Jesus: Uncovering the Life, Teachings, and Relevance of a Religious Revolutionary

A Review by G. Richard Wheatcroft

For almost twenty years Marcus Borg has shared his scholarship, profound spirituality and insight about the historical Jesus in five books. They are, Conflict, Holiness and Politics in the Teachings of Jesus (1984, 1998), Jesus: A New Vision (1987), Meeting Jesus Again for the First Time (1994), The Meaning of Jesus: Two Visions, co-authored with N.T. Wright (2000) and The Last Week, co-authored with John Dominic Crossan. (2006) He writes that although he affirms most of what he wrote in Jesus: A New Vision, his understanding of Jesus and his way of teaching “have developed over the past twenty years.” This new book is his magisterial work on Jesus.

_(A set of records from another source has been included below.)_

-- ==== Sys2Proof/Machine/Ops.lean ====
section
/-! DEFINITION. The operations every meaning is built from: the three outcomes (00_scope.md R13), the fatal revert, the
register file, the program counter, the proof blocks, and the load-store unit of 20_memory.md. -/

namespace Sys2Proof.Machine

/-! ### Outcomes -/

/-- One of the three outcomes of R13, for an operation that gives an `α`. -/
abbrev Result (α : Type) := Host.Outcome α Fault Refusal

/-- Statements run in order and a `raise` ends the step (R12). -/
def andThen {α β : Type} (x : Result α) (f : α → Result β) : Result β :=
  match x with
  | .next a => f a
  | .fault e => .fault e
  | .refused r => .refused r

/-- TAKING AN EXCEPTION on this hardware is the fatal revert (R340, R344): nothing is saved, no mode changes, control
goes nowhere; the step ends with the code alone. There is no return from it (R345). -/
def revert {α : Type} (reason : Fault) : Result α := .fault reason

/-- The 32-bit code of a fatal revert (R341). -/
def Fault.code : Fault → BitVec 32
  | .unalignedMerkle => 0xBAD10AD0
  | .badProof => 0x0BADF00D
  | .invalidRegister => 0x00BAD4E9
  | .invalidCsrMode => 0xBADC0DE0
  | .invalidAmoSize => 0x00BADA70
  | .unknownAmoOp => 0x0F001A70
  | .unknownOpcode => 0xF001C0DE
  | .unknownSyscall => 0xF001CA11
  | .unknownRlimit => 0x000F0012

/-! ### Registers and the program counter -/

/-- `x[i]` (R30): `x[0]` is 0 (R31). -/
def getReg (s : State) (i : Reg) : Word := if i = 0#5 then 0 else s.regs[i.toNat]'i.isLt

/-- The register file after `x[i] <- v`: a write to x0 is dropped (R31). -/
def writeReg (regs : Vector Word 32) (i : Reg) (v : Word) : Vector Word 32 :=
  if i = 0#5 then regs else regs.set i.toNat v i.isLt

/-- `x[i] <- v`. -/
def setReg (s : State) (i : Reg) (v : Word) : State := { s with regs := writeReg s.regs i v }

/-- `pc <- t`. -/
def setPc (s : State) (t : Word) : State := { s with pc := t }

/-- `pc <- pc + 4` (R115). -/
def advance (s : State) : State := setPc s (s.pc + 4)

/-- `x[rd] <- v; pc <- pc + 4`, how most instructions end. -/
def writeBack (rd : Reg) (v : Word) (s : State) : Result State := .next (advance (setReg s rd v))

/-! ### Proof blocks -/

/-- The index that means "no proof provided" (R38). -/
def noProof : Nat := 0xFF

/-- Where proof block `p` starts in calldata (R36). -/
def blockStart (p : Nat) : Nat := 366 + 2048 * p

/-- `proof(p)[0]` and `proof(p)[1 … 59]` (R37, R63). Words 60 to 63 are not read. -/
def proofBlock (calldata : List Byte) (p : Nat) : Result (Bytes32 × List Bytes32) :=
  if p = noProof then .refused .noProofProvided
  else if calldata.length < blockStart p + 32 * 60 then .refused .missingProof
  else .next (bytes32At calldata (blockStart p),
    (List.range merkleDepth).map (fun i => bytes32At calldata (blockStart p + 32 * (1 + i))))

/-! ### Leaf primitives -/

/-- `addr & ~31`. -/
def leafBase (addr : Word) : Word := addr &&& ~~~31#64

/-- `addr & 31`. -/
def leafOffset (addr : Word) : Nat := (addr &&& 31#64).toNat

/-- The leaf index `addr >> 5` (R61). -/
def leafIndex (addr : Word) : Nat := (addr >>> 5).toNat

/-- Whether an honest block verifies: such a block folds to the root of the host's memory (R76(a)), which the read
compares with `memRoot` (R64). For a root that was committed from that memory the two are one. -/
def State.honestRead (s : State) : Bool :=
  match s.root with
  | .ofMemory => true
  | .digest root => merkleRoot s.mem == root

/-- `getMemoryB32(addr, p)`, the verified leaf read (R64). With calldata prepared the block is read from it, folded and
compared with `memRoot`. With none prepared the host has built the calldata with honest blocks from its memory
(R376, Assumption 4): leaf and folded root are then those of that memory, and are compared just so. -/
def getMemoryB32 (s : State) (addr : Word) (p : Nat) : Result Bytes32 :=
  if addr &&& 31#64 ≠ 0 then revert .unalignedMerkle
  else
    match s.inputs with
    | [] =>
      if p = noProof then .refused .noProofProvided
      else if s.honestRead then .next (leafAt s.mem (leafIndex addr))
      else revert .badProof
    | calldata :: _ =>
      andThen (proofBlock calldata p) fun block =>
        if foldRoot block.1 block.2 (leafIndex addr) = s.memRoot then .next block.1 else revert .badProof

/-- The state after the host's tree has taken the contents `m`, with its root in the record (R34, R76(b)). -/
def commitMemory (s : State) (m : Memory) : State := { s with mem := m, root := .ofMemory }

/-- `setMemoryB32(addr, newLeaf, p)`, the leaf write: `memRoot` becomes the root folded from the new leaf and the same
siblings, unverified (R65). `hostMem` is the host's copy of the memory after the write (R378); with no calldata
prepared the siblings are honest and the folded root is that memory's root (R76(b), Assumption 4). -/
def setMemoryB32 (s : State) (addr : Word) (newLeaf : Bytes32) (p : Nat) (hostMem : Memory) : Result State :=
  if addr &&& 31#64 ≠ 0 then revert .unalignedMerkle
  else
    match s.inputs with
    | [] => if p = noProof then .refused .noProofProvided else .next (commitMemory s hostMem)
    | calldata :: _ =>
      andThen (proofBlock calldata p) fun block =>
        .next { s with mem := hostMem, root := .digest (foldRoot newLeaf block.2 (leafIndex addr)) }

/-- Reads a leaf with verification, replaces its bytes `off … off + n - 1` by `f 0 … f (n-1)` and writes it back. -/
def patchMemory (s : State) (leafAddr : Word) (off n : Nat) (f : Nat → Byte) (p : Nat) : Result State :=
  andThen (getMemoryB32 s leafAddr p) fun leaf =>
    setMemoryB32 s leafAddr (patchLeaf leaf off n f) p (s.mem.store (leafAddr + BitVec.ofNat 64 off) f n)

/-! ### Byte-granular access -/

/-- The address of the last byte of an access, whose leaf is the right one (R66, R70). -/
def lastByte (addr : Word) (size : Nat) : Word := addr + BitVec.ofNat 64 size - 1

/-- `cat[k]`, a byte of `left ‖ right` (R66). -/
def catByte (left right : Bytes32) (k : Nat) : Byte := if k < 32 then byteOf left k else byteOf right (k - 32)

/-- The value of `size` bytes from offset `off` of `left ‖ right`, sign-extended if `signed` (R66). -/
def loadedValue (left right : Bytes32) (off size : Nat) (signed : Bool) : Word :=
  let v := BitVec.ofNat 64 (leValue size (fun j => catByte left right (off + j)))
  if signed then sext (8 * size) v else v

/-- `loadMem(addr, size, signed, pL, pR)` (R66). `pR` is not consulted when one leaf holds the access (R74). -/
def loadMem (s : State) (addr : Word) (size : Nat) (signed : Bool) (pL pR : Nat) : Result Word :=
  andThen (getMemoryB32 s (leafBase addr) pL) fun left =>
    if leafBase (lastByte addr size) = leafBase addr then .next (loadedValue left left (leafOffset addr) size signed)
    else
      andThen (getMemoryB32 s (leafBase (lastByte addr size)) pR) fun right =>
        .next (loadedValue left right (leafOffset addr) size signed)

/-- `storeMem(addr, size, value, pL, pR)` (R67): the left leaf is written back before the right leaf is read, so the
right leaf is verified against the new root. -/
def storeMem (s : State) (addr : Word) (size value pL pR : Nat) : Result State :=
  let nL := min size (32 - leafOffset addr)
  andThen (patchMemory s (leafBase addr) (leafOffset addr) nL (valueByte value) pL) fun s' =>
    if leafBase (lastByte addr size) = leafBase addr then .next s'
    else patchMemory s' (leafBase (lastByte addr size)) 0 (size - nL) (fun j => valueByte value (nL + j)) pR

/-! ### The proof pairs of R73 -/

/-- The left (or only) block of every data access. -/
def dataLeft : Nat := 1
/-- The right block of loads, stores, the loads of atomics and the syscall stores. -/
def dataRight : Nat := 2
/-- The right block of the stores of SC and of AMOs. -/
def atomicRight : Nat := 3

/-! ### The oracle port -/

/-- One query (R39): the tabled answer if there is one, else the opaque oracle's. -/
def oracleRead (s : State) (key : Bytes32) (offset : Word) : OracleAnswer :=
  match s.oracleTable.find? (fun e => e.key == key && e.offset == offset) with
  | some e => e.answer
  | none => Config.oracle key offset

end Sys2Proof.Machine
end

The focus of this book is to tell the story of Jesus that is “persuasive, compelling, inviting – and challenging” so that we can see his relevance today as the person in whom we see God’s character and passion.

The author is deeply concerned about the disagreements concerning the story of Jesus among Christians today. He describes several different, dominant versions of the story. They are the dying savior, the divine human being, the apocalyptist and the teacher. Then a larger division is evident when the story of Jesus is told from two paradigms which “conflict sharply with each other, producing very different understandings of Jesus.” An “earlier” paradigm sees Jesus trough “a Christian doctrinal lens.” It also emphasizes a “literal-factual” interpretation of the Bible, sees Jesus as “linked to the afterlife,” and emphasizes believing. But the author sees an emerging paradigm in which the stories of Jesus are understood as “human historical products that are to be read as a combination of historical memory and metaphorical narrative.” This leads him to his distinction between the “pre-Easter Jesus, Jesus before his death and the post-Easter Jesus, what Jesus became after his death.” He stresses the paradigm we use to tell the story of Jesus is crucial because it determines how we see God and the Christian life.

With the emerging paradigm as the lens for seeing the story of Jesus, Borg offers chapters on the religious, political, economic and cultural forces which shaped Jesus and his experience of God. The center of the book is a chapter titled The Big Picture, The Synoptic Profile of Jesus. Jesus is seen as a Jewish mystic who was a healer and exorcist, a wisdom teacher, a prophet and a movement initiator. The mission and message of Jesus was sharing his vision of the Kingdom of God which was shaped by the character of God as compassion and the passion of God as justice. The heart of the book is the exploration of the author’s twofold affirmation that the message of the Bible is personal and political. He writes, “The Bible is personal. It is about our relationship to God as persons.” This relationship leads to the path of personal transformation from a life centered in the self to a life centered in God. The Bible is also political. He writes, “It is about God’s passion for a different kind of world – one in which people have enough, not as a result of charity but as the fruit of justice, and in which nations do not war against one another anymore.”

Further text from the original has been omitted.